Search code examples
phpxmlrssxml-parsingsimplepie

Is it possible to pull information out a link from an article form for example the verge


I am trying to make something where you put in a link from an article and it puts out the article so the title, description , ... Is that possible, i think there is a way because some websites do it. And i think it's only compatible with websites that an rss reader can read.
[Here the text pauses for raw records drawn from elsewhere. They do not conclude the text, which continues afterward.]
/-- A host effect is that of a command on the channel file, but for ports, crc and ch_sel (R260). -/
theorem HostEffect.cases {s t : State} (h : HostEffect s t) :
    ∃ u, t = { u with crc := t.crc, chSel := t.chSel, resp := t.resp } ∧
      (u = s ∨ u = s.resetChan s.chSel ∨ ∃ m, u = (s.setMode s.chSel m).resetChan s.chSel) := by
  obtain ⟨hsame, ⟨hm, hc⟩ | ⟨hm, hc⟩ | ⟨m, hm, hc⟩⟩ := h <;> rw [hm, hc] at hsame
  · exact ⟨_, hsame, .inl rfl⟩
  · exact ⟨_, hsame, .inr (.inl rfl)⟩
  · exact ⟨_, hsame, .inr (.inr ⟨m, rfl⟩)⟩

theorem State.Inv.of_hostEffect {s t : State} (hi : s.Inv) (h : HostEffect s t) : t.Inv := by
  obtain ⟨u, ht, hu⟩ := h.cases
  have hiu : u.Inv := by
    rcases hu with rfl | rfl | ⟨m, rfl⟩
    · exact hi
    · exact hi.resetChan _
    · exact hi.setMode_resetChan _ m
  exact hiu.of_ports ⟨_, _, _, _, _, ht⟩

theorem State.Inv.countFrame {s : State} (hi : s.Inv) (hr : s.run = .run) : s.countFrame.Inv := by
  refine ⟨hi.fb_wf, hi.fb_range, hi.mode_wf, hi.mode_range, hi.ch_wf, hi.ch_range,
    ⟨hi.fault_ok.fault_iff, hi.fault_ok.no_fault, hi.fault_ok.framing_pid, ?_⟩, hi.chan_legal⟩
  intro h
  rw [State.countFrame_run, hr] at h
  cases h

/-- The end of the stream: no fault is recorded in RUN, and none is in DONE (R31, R146). -/
theorem State.Inv.done {s : State} (hi : s.Inv) (hr : s.run = .run) : State.Inv { s with run := .done } := by
  have hnone : s.faultCode = none := by
    by_contra h
    rw [hi.fault_ok.fault_iff.mpr h] at hr
    cases hr
  exact ⟨hi.fb_wf, hi.fb_range, hi.mode_wf, hi.mode_range, hi.ch_wf, hi.ch_range,
    ⟨by simp [hnone], hi.fault_ok.no_fault, hi.fault_ok.framing_pid, nofun⟩, hi.chan_legal⟩

/-- No cause raised by a channel stage is a FramingError (R333, R334). -/
theorem channelStage_error_ne_framing {m : Mode} {p : Pid} {pusi : Bool} {payload : List Byte} {c : Chan} {code : Cause}
    (h : channelStage m p pusi payload c = .error code) : code ≠ .framingError := by
  rcases channelStage_error h with ⟨_, _, rfl⟩ | ⟨_, rfl⟩ <;> decide

/-- At a frame boundary in RUN a packet keeps the invariant, by each of its three ways. -/
theorem State.Inv.packetStep {s : State} (hi : s.Inv) (hr : s.run = .run) (h0 : s.byteCnt = 0) (af pl pusi : Bool)
    (o : TsOperands) : (packetStep af pl pusi o s).Inv := by
  rcases packetStep_cases af pl pusi o s with ⟨_, e⟩ | ⟨_, code, _, hc, e⟩ | ⟨_, c, es, _, hc, e⟩ <;> rw [e]
  · exact hi.raiseFault h0 nofun
  · exact (hi.emit _).raiseFault h0 fun h => absurd h (channelStage_error_ne_framing hc)
  · have hlegal : c.Legal (s.modeOf o.pid) := channelStage_legal (hi.chan_legal o.pid) hc
    exact (((hi.emit _).setChan hlegal).emit es).countFrame hr

/-- Every step keeps the invariant. -/
theorem State.Inv.step {s t : State} (hi : s.Inv) (h : StepResult s t) : t.Inv := by
  cases h with
  | idle => exact hi
  | reset => exact State.Inv.resetAll _
  | host heffect => exact hi.consume.of_hostEffect heffect
  | discarded => exact hi.consume
  | stored _ hrun => exact hi.consume.storeByte hrun _
  | ended _ hrun => exact (hi.consume.emit _).done hrun
  | badSync _ hrun _ hzero => exact (hi.consume.storeByte hrun _).raiseFault hzero fun _ => rfl
  | packet _ hrun _ hzero _ => exact (hi.consume.storeByte hrun _).packetStep hrun hzero _ _ _ _

end Sys2Proof.Machine

namespace Sys2Proof.Statement

open Sys2Proof.Machine

/-- Settles O53, by cases on the result of the step. -/
theorem stepKeepsInv : Obligations.StepKeepsInv := by
  unfold Obligations.StepKeepsInv
  intro s t hi h
  exact hi.step (stepResult_of_step h)

/-- Settles O52. -/
theorem invHoldsAtReset : Obligations.InvHoldsAtReset := State.Inv.reset

/-- Settles O51: each element is read off `State.reset`, and the two empty tables give their defaults for every PID. -/
theorem resetValues : Obligations.ResetValues := by
  unfold Obligations.ResetValues
  exact ⟨rfl, rfl, rfl, rfl, rfl, rfl, rfl, rfl, fun _ => rfl, fun _ => rfl⟩

end Sys2Proof.Statement
end

section
/-! SUPPORT. The events of a step and the run state after it, and with them the statements on legal events, the sticky
fault and the changes of the run state. -/

namespace Sys2Proof.Machine

open Sys2Proof.Statement

/-! ## Legal events (R48 to R53) -/

/-- `t` has the events of `s` and after them legal ones only. -/
def AppendsLegal (s t : State) : Prop := ∃ es, t.ev = s.ev ++ es ∧ ∀ e ∈ es, e.Legal

theorem AppendsLegal.of_ev_eq {s t : State} (h : t.ev = s.ev) : AppendsLegal s t := ⟨[], by simp [h], by simp⟩

theorem HostEffect.ev_eq {s t : State} (h : HostEffect s t) : t.ev = s.ev := by rw [h.same]

/-- The `PKT` event of a frame with a good sync byte has the ranges of R48. -/
theorem packetOf_legal {af pl : Bool} (pusi : Bool) (o : TsOperands) {s : State} {body : FrameBody}
    (hs : s.fb.read 0 = Config.sync) (hb : frameBody af pl s.fb = some body) :
    (Event.pkt (packetOf af pl pusi o body s)).Legal := by
  rcases frameBody_cases af pl s.fb with ⟨h, _⟩ | ⟨b, h, hpay, haf, hlen, hpres, hnoaf, hnopl⟩ <;> rw [hb] at h <;> cases h
  have hafc : (BitVec.ofBool af ++ BitVec.ofBool pl).getLsbD 1 = af ∧
      (BitVec.ofBool af ++ BitVec.ofBool pl).getLsbD 0 = pl := by
    cases af <;> cases pl <;> decide
  have hhead : (s.fb.readBytes 0 Config.frameLen).head? = some (s.fb.read 0) := rfl
  refine ⟨Memory.length_readBytes _ _ _, hhead.trans (congrArg some hs), hpay, haf, hlen, ?_, ?_, ?_⟩
  · exact hpres.trans hafc.1.symm
  · exact fun h => hnoaf (hpres.symm.trans h)
  · exact fun h => hnopl (hafc.2.symm.trans h)

/-- A packet under the invariant appends its `PKT` event, then those of its channel stage or the `FAULT` of one. -/
theorem packetStep_appendsLegal {s : State} (hi : s.Inv) (hs : s.fb.read 0 = Config.sync) (af pl pusi : Bool)
    (o : TsOperands) : AppendsLegal s (packetStep af pl pusi o s) := by
  rcases packetStep_cases af pl pusi o s with ⟨_, e⟩ | ⟨body, code, hb, hc, e⟩ | ⟨body, c, es, hb, hc, e⟩ <;> rw [e]
  · refine ⟨[.fault .adaptationOverrun s.frameCnt o.pid], rfl, List.forall_mem_singleton.mpr ?_⟩
    exact nofun
  · refine ⟨[.pkt (packetOf af pl pusi o body s), .fault code s.frameCnt o.pid], by simp, ?_⟩
    have hfault : (Event.fault code s.frameCnt o.pid).Legal := fun h => absurd h (channelStage_error_ne_framing hc)
    simp only [List.forall_mem_cons]
    exact ⟨packetOf_legal pusi o hs hb, hfault, by simp⟩
  · refine ⟨.pkt (packetOf af pl pusi o body s) :: es, by simp [State.countFrame, State.emit, State.setChan], ?_⟩
    have hpkt := packetOf_legal pusi o hs hb
    obtain ⟨_, _, hpay, _⟩ := id hpkt
    exact List.forall_mem_cons.mpr ⟨hpkt, channelStage_events (hi.chan_legal o.pid) hpay hc⟩

theorem StepResult.appendsLegal {s t : State} (hi : s.Inv) (h : StepResult s t) : AppendsLegal s t := by
  cases h with
  | idle => exact .of_ev_eq rfl
  | reset => exact .of_ev_eq rfl
  | host heffect => exact .of_ev_eq heffect.ev_eq
  | discarded => exact .of_ev_eq rfl
  | stored => exact .of_ev_eq rfl
  | ended =>
    refine ⟨_, rfl, List.forall_mem_singleton.mpr ?_⟩
    have hlt := s.byteCnt.isLt
    show (BitVec.ofNat 8 s.byteCnt.val).toNat ≤ 187
    rw [BitVec.toNat_ofNat]
    omega
  | badSync =>
    refine ⟨_, rfl, List.forall_mem_singleton.mpr ?_⟩
    exact fun _ => rfl
  | packet _ hrun _ _ hsync => exact packetStep_appendsLegal (hi.consume.storeByte hrun _) hsync _ _ _ _

/-! ## Events and run state of a frame (R47, R53, R338) -/

/-- An event that is neither `END` nor `FAULT`. -/
def Event.Plain (e : Event) : Prop := (∀ r, e ≠ .endOfStream r) ∧ ∀ code frame pid, e ≠ .fault code frame pid

/-- A frame from `s` to `t` appends the plain events `es` and goes on, or enters a fault after them. -/
def FrameResult (s t : State) (es : List Event) : Prop :=
  (∀ e ∈ es, e.Plain) ∧
    ((t.run = s.run ∧ t.ev = s.ev ++ es) ∨
      ∃ code pid, t.run = .fault ∧ t.faultCode = some code ∧ t.faultFrame = s.frameCnt ∧ t.faultPid = pid ∧
        t.ev = s.ev ++ es ++ [.fault code s.frameCnt pid])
Can somebody help me or give me a little help on how to do it with simple pie for example.


Solution

  • This is the reason why RSS exists - A way to read information in a standardized way.
    In the pre html5-era every web-developer is more or less inventing his own format, because xhtml, html4 didn't have the right semantic elements for this.

    A few examples:

    <div class="article">
       <h1>Article</h1>
       <p>Content Content Content Content Content</p>
    </div>
    
    <div class="article">
       <span class="arcticleHeader">Article</span>
       <div class="left">Content Content Content Content Content</div>
    </div>
    

    with html5 it is different. there are much more semantic elements like <article>, <header>, <footer>.

    but you can still not know, how the content is actually structured.

    you should use, a well defined format for this like RSS, ATOM, RDF.
    Wikipedia describes this problem very well

    A standardized XML file format allows the information to be published once and viewed by many different programs.